The use of the AIQ, which takes only about 30 to 35 minutes to administer, and the Wonderlic are not mutually exclusive. NFL teams are having prospects take both assessments.
Jullian Taylor, a 6'4" athletic defensive lineman for Temple University in Philadelphia, was one of many NFL prospects asked to take both assessments as part of the team's evaluation process. He told CNBC that his agent, Dan Saffron of Players First Sports Agency, helped him with Wonderlic prep, but there wasn't much he could do to prepare for the AIQ. "Not really something you can prep for," said Taylor, who is projected to be a day-three pick. "Your test score is your test score. … [It's designed] to show how you think."
Goldman believes creating preparation for the test would be a difficult feat because of the nature of the test, as well as what it's measuring. "You can't improve intelligence," he said.
The AIQ test has been given to more than 4,000 athletes. Leaking of Wonderlic test scores is now common in the lead-up to the NFL draft, but there's been relatively scant data on AIQ test scores.

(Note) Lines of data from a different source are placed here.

-- ==== Sys2Proof/Laws/KeepsTallyToPorts.lean ====
section
/-!
SUPPORT. What the operations and meanings of Tally, KeyProg, Ports keep (Laws/Keeps).
-/

namespace Sys2Proof.Machine

theorem Keeps.acquire {s t : State} (h : Keeps s t) :
    Keeps s (State.acquire t) := by
  unfold State.acquire
  extract_lets +onlyGivenNames -underBinder -merge x1
  have h1 : Keeps s x1 := Keeps.set (Keeps.wr h)
  try clear_value x1
  exact Keeps.clear (Keeps.upd h1)

theorem Keeps.execTallyAcquire {s t : State} {a0 : AcquireCause} (h : Keeps s t) :
    KeepsX s (Machine.execTallyAcquire a0 t) := by
  unfold Machine.execTallyAcquire
  exact KeepsX.onInlet h (fun _ h1 => by
    extract_lets +onlyGivenNames -underBinder -merge x2
    have h2 : Keeps s x2 := by
      unfold x2
      split
      · exact Keeps.upd h1
      · exact Keeps.upd h1
    try clear_value x2
    refine Keeps.ite (fun _ => ?_) (fun _ => ?_)
    · exact h2
    · split
      · exact Keeps.ite (fun _ => Keeps.set (Keeps.acquire h2)) (fun _ => h2)
      · exact Keeps.ite (fun _ => Keeps.acquire h2) (fun _ => h2))

theorem Keeps.execHoldover {s t : State} (h : Keeps s t) :
    KeepsX s (Machine.execHoldover t) := by
  unfold Machine.execHoldover
  exact KeepsX.onInlet h (fun _ h1 => by
    extract_lets +onlyGivenNames -underBinder -merge x2 x3
    have h3 : Keeps s x3 := Keeps.upd h1
    try clear_value x3
    refine Keeps.ite (fun _ => ?_) (fun _ => ?_)
    · extract_lets +onlyGivenNames -underBinder -merge x4
      have h4 : Keeps s x4 := Keeps.clear (Keeps.set (Keeps.wr h3))
      try clear_value x4
      extract_lets +onlyGivenNames -underBinder -merge x5 x6
      have h6 : Keeps s x6 := Keeps.clear (Keeps.upd h4)
      try clear_value x6
      exact Keeps.set (Keeps.bump h6)
    · exact h3)

theorem Keeps.execStSlewDone {s t : State} (h : Keeps s t) :
    KeepsX s (Machine.execStSlewDone t) := by
  unfold Machine.execStSlewDone
  exact KeepsX.onClock h (fun _ h1 => Keeps.ite (fun _ => Keeps.clear (Keeps.clear h1)) (fun _ => h1))

theorem Keeps.loadSt {s t : State} {a1 : Nat} (h : Keeps s t) :
    Keeps s (State.loadSt t a1) := by
  unfold State.loadSt
  extract_lets +onlyGivenNames -underBinder -merge x1
  exact Keeps.ite (fun _ => Keeps.ite (fun _ => Keeps.clear h) (fun _ => Keeps.set (Keeps.set (Keeps.upd h)))) (fun _ => Keeps.stepTo (Keeps.clear h))

theorem Keeps.atMark {s t : State} (h : Keeps s t) :
    Keeps s (State.atMark t).2 := by
  unfold State.atMark
  extract_lets +onlyGivenNames -underBinder -merge x1
  have h1 : Keeps s x1 := by
    unfold x1
    split
    · exact Keeps.retarget (Keeps.wr (Keeps.upd h))
    · exact h
  try clear_value x1
  split
  · exact Keeps.pr2 (Keeps.wr (Keeps.upd h1))
  · exact Keeps.pr2 h1

theorem Keeps.timesDue {s t : State} (h : Keeps s t) :
    Keeps s (State.timesDue t) := by
  unfold State.timesDue
  exact Keeps.forEach h (fun _ _ h1 => Keeps.onLink h1)

theorem Keeps.frameEnd {s t : State} {a1 : TallyFrame} (h : Keeps s t) :
    Keeps s (State.frameEnd t a1) := by
  unfold State.frameEnd
  extract_lets +onlyGivenNames -underBinder -merge x1
  have h1 : Keeps s x1 := Keeps.timesDue (Keeps.counts (Keeps.wr h))
  try clear_value x1
  split
  · rename_i e2_0
    have h2 : Keeps s _ := Keeps.eq2 e2_0 (Keeps.atMark h1)
    extract_lets +onlyGivenNames -underBinder -merge x3
    refine Keeps.ite (fun _ => ?_) (fun _ => ?_)
    · extract_lets +onlyGivenNames -underBinder -merge x4
      extract_lets +onlyGivenNames -underBinder -merge x5 x6
      have h6 : Keeps s x6 := Keeps.upd h2
      try clear_value x6
      refine Keeps.ite (fun _ => ?_) (fun _ => ?_)
      · extract_lets +onlyGivenNames -underBinder -merge x7
        have h7 : Keeps s x7 := Keeps.wr h6
        try clear_value x7
        extract_lets +onlyGivenNames -underBinder -merge x8
        have h8 : Keeps s x8 := Keeps.set (Keeps.loadSt h7)
        try clear_value x8
        exact Keeps.upd h8
      · exact h6
    · refine Keeps.ite (fun _ => ?_) (fun _ => ?_)
      · exact h2
      · refine Keeps.ite (fun _ => ?_) (fun _ => ?_)
        · exact Keeps.upd h2
        · extract_lets +onlyGivenNames -underBinder -merge x9
          extract_lets +onlyGivenNames -underBinder -merge x10 x11
          have h11 : Keeps s x11 := Keeps.ite (fun _ => h2) (fun _ => Keeps.counts (Keeps.bump h2))
          try clear_value x11
          exact Keeps.ite (fun _ => Keeps.loadSt (Keeps.upd h11)) (fun _ => Keeps.upd h11)

theorem Keeps.inletMark {s t : State} {a1 : TallyFrame} (h : Keeps s t) :
    Keeps s (State.inletMark t a1) := by
  unfold State.inletMark
  extract_lets +onlyGivenNames -underBinder -merge x1 x2 x3 x4 x5 x6
  refine Keeps.ite (fun _ => ?_) (fun _ => ?_)
  · extract_lets +onlyGivenNames -underBinder -merge x7
    exact Keeps.upd h
  · exact Keeps.ite (fun _ => Keeps.upd h) (fun _ => Keeps.ite (fun _ => Keeps.upd h) (fun _ => Keeps.upd h))

theorem Keeps.execTallyFrame {s t : State} {a0 : TallyFrame} (h : Keeps s t) :
    KeepsX s (Machine.execTallyFrame a0 t) := by
  unfold Machine.execTallyFrame
  exact KeepsX.onInlet h (fun _ h1 => by
    extract_lets +onlyGivenNames -underBinder -merge x2 x3
    have h3 : Keeps s x3 := Keeps.ite (fun _ => Keeps.upd h1) (fun _ => h1)
    try clear_value x3
    refine Keeps.ite (fun _ => ?_) (fun _ => ?_)
    · extract_lets +onlyGivenNames -underBinder -merge x4
      have h4 : Keeps s x4 := Keeps.when h3 (fun _ h5 => Keeps.emit h5)
      try clear_value x4
      extract_lets +onlyGivenNames -underBinder -merge x6
      have h6 : Keeps s x6 := Keeps.when h4 (fun _ h7 => Keeps.emit h7)
      try clear_value x6
      extract_lets +onlyGivenNames -underBinder -merge x8
      have h8 : Keeps s x8 := Keeps.when h6 (fun _ h9 => Keeps.frameEnd h9)
      try clear_value x8
      exact Keeps.when h8 (fun _ h10 => Keeps.inletMark h10)
    · extract_lets +onlyGivenNames -underBinder -merge x11
      have h11 : Keeps s x11 := Keeps.when h3 (fun _ h12 => Keeps.ite (fun _ => Keeps.acquire h12) (fun _ => Keeps.upd h12))
      try clear_value x11
      exact Keeps.upd h11)

theorem Keeps.refuseCmd {s t : State} (h : Keeps s t) :
    Keeps s (State.refuseCmd t) := by
  unfold State.refuseCmd
  exact Keeps.bump h

theorem Keeps.actCmd {s t : State} {a1 : Nat} {a2 : TallyCmd} (h : Keeps s t) :
    Keeps s (State.actCmd t a1 a2) := by
  unfold State.actCmd
  extract_lets +onlyGivenNames -underBinder -merge x1
  have h1 : Keeps s x1 := Keeps.wr (Keeps.wr h)
  try clear_value x1
  exact Keeps.wr (Keeps.wr h1)

theorem Keeps.command {s t : State} {a1 : Nat} {a2 : TallyCmd} {a3 : State → Option State} (h : Keeps s t)
    (k3 : ∀ y0, Keeps s y0 → KeepsO s (fun p => p) (a3 y0)) :
    Keeps s (State.command t a1 a2 a3) := by
  unfold State.command
  refine Keeps.ite (fun _ => ?_) (fun _ => ?_)
  · exact h
  · refine Keeps.ite (fun _ => ?_) (fun _ => ?_)
    · exact Keeps.bump h
    · refine Keeps.ite (fun _ => ?_) (fun _ => ?_)
      · exact h
      · split
        · rename_i e1_0
          have h1 := KeepsO.use (k3 _ h) e1_0
          exact Keeps.actCmd h1
        · exact Keeps.refuseCmd h

theorem Keeps.execNop {s t : State} {a0 : TallyCmd} (h : Keeps s t) :
    KeepsX s (Machine.execNop a0 t) := by
  unfold Machine.execNop
  exact KeepsX.onClock h (fun _ h1 => Keeps.command h1 (fun _ h2 => KeepsO.some h2))

theorem Keeps.grantBank {s t : State} {a1 : TallyCmd} (h : Keeps s t) :
    KeepsO s (fun p => p) (State.grantBank t a1) := by
  unfold State.grantBank
  extract_lets +onlyGivenNames -underBinder -merge x1
  exact KeepsO.ite (fun _ => KeepsO.none) (fun _ => KeepsO.some (Keeps.wr (Keeps.calOneShot h)))

theorem Keeps.execInrushGrant {s t : State} {a0 : TallyCmd} (h : Keeps s t) :
    KeepsX s (Machine.execInrushGrant a0 t) := by
  unfold Machine.execInrushGrant
  exact KeepsX.onInlet h (fun _ h1 => by
    extract_lets +onlyGivenNames -underBinder -merge x2 x3
    exact Keeps.ite (fun _ => Keeps.wr (Keeps.upd h1)) (fun _ => Keeps.command h1 (fun _ h4 => Keeps.grantBank h4)))

theorem Keeps.execFloorCap {s t : State} {a0 : TallyCmd} (h : Keeps s t) :
    KeepsX s (Machine.execFloorCap a0 t) := by
  unfold Machine.execFloorCap
  exact KeepsX.onClock h (fun _ h1 => Keeps.command h1 (fun _ h2 => by
    extract_lets +onlyGivenNames -underBinder -merge x3
    exact KeepsO.ite (fun _ => KeepsO.none) (fun _ => KeepsO.some (Keeps.upd h2))))

theorem Keeps.execSnapshot {s t : State} {a0 : TallyCmd} (h : Keeps s t) :
    KeepsX s (Machine.execSnapshot a0 t) := by
  unfold Machine.execSnapshot
  exact KeepsX.onClock h (fun _ h1 => Keeps.command h1 (fun _ h2 => by
    extract_lets +onlyGivenNames -underBinder -merge x3
    have h3 : Keeps s x3 := Keeps.ite (fun _ => Keeps.bump h2) (fun _ => h2)
    try clear_value x3
    exact KeepsO.some (Keeps.calOneShot h3)))

theorem Keeps.execWindow {s t : State} {a0 : TallyCmd} (h : Keeps s t) :
    KeepsX s (Machine.execWindow a0 t) := by
  unfold Machine.execWindow
  exact KeepsX.onClock h (fun _ h1 => Keeps.command h1 (fun _ h2 => by
    extract_lets +onlyGivenNames -underBinder -merge x3
    exact KeepsO.ite (fun _ => KeepsO.none) (fun _ => KeepsO.some (Keeps.newWindow h2))))

theorem Keeps.execDelay {s t : State} {a0 : TallyCmd} (h : Keeps s t) :
    KeepsX s (Machine.execDelay a0 t) := by
  unfold Machine.execDelay
  exact KeepsX.onClock h (fun _ h1 => Keeps.command h1 (fun _ h2 => KeepsO.some (Keeps.upd h2)))

theorem Keeps.execTallyRefusedOpcode {s t : State} {a0 : BitVec 4} {a1 : TallyCmd} (h : Keeps s t) :
    KeepsX s (Machine.execTallyRefusedOpcode a0 a1 t) := by
  unfold Machine.execTallyRefusedOpcode
  exact KeepsX.onClock h (fun _ h1 => Keeps.ite (fun _ => h1) (fun _ => Keeps.command h1 (fun _ h2 => KeepsO.none)))

theorem Keeps.execTimStLoad {s t : State} {a0 : Initiator} {a1 : BitVec 64} (h : Keeps s t) :
    KeepsX s (Machine.execTimStLoad a0 a1 t) := by
  unfold Machine.execTimStLoad
  extract_lets +onlyGivenNames -underBinder -merge x1
  exact KeepsX.onDie h (fun _ h2 => Keeps.barWrite h2 (fun _ h3 => Keeps.writeTim h3))

theorem Keeps.loadSlot {s t : State} {a1 : Nat} {a2 : KeyMat} (h : Keeps s t) :
    Keeps s (State.loadSlot t a1 a2) := by
  unfold State.loadSlot
  extract_lets +onlyGivenNames -underBinder -merge x1 x2
  have h2 : Keeps s x2 := Keeps.setKeySlot h
  try clear_value x2
  exact Keeps.wr (Keeps.wr h2)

However, it was recently reported after the NFL combine that Oklahoma University quarterback Baker Mayfield submitted a score that was in the top 100 of all time. Mayfield is expected to go in the top five of this year's NFL draft.
Scoring favorably on the AIQ may indicate that Mayfield will be more game-ready than his peers upon being drafted. Yet if a player doesn't score highly, it doesn't mean they can't succeed. "People with low scores can still be successful," Goldman said. "It's a coaching tool."
He explained that the AIQ will allow decision-makers to know which candidates will need more reps and attention to succeed.
Several NCAA teams in the Power 5 conferences use the AIQ. By NCAA rule, teams aren't allowed to use mental assessments in the recruitment of players, but once a student athlete is awarded a scholarship and brought aboard, teams can give them the assessment and figure out how to allocate a coach's most valuable resource — a resource that also is key for corporate managers: time.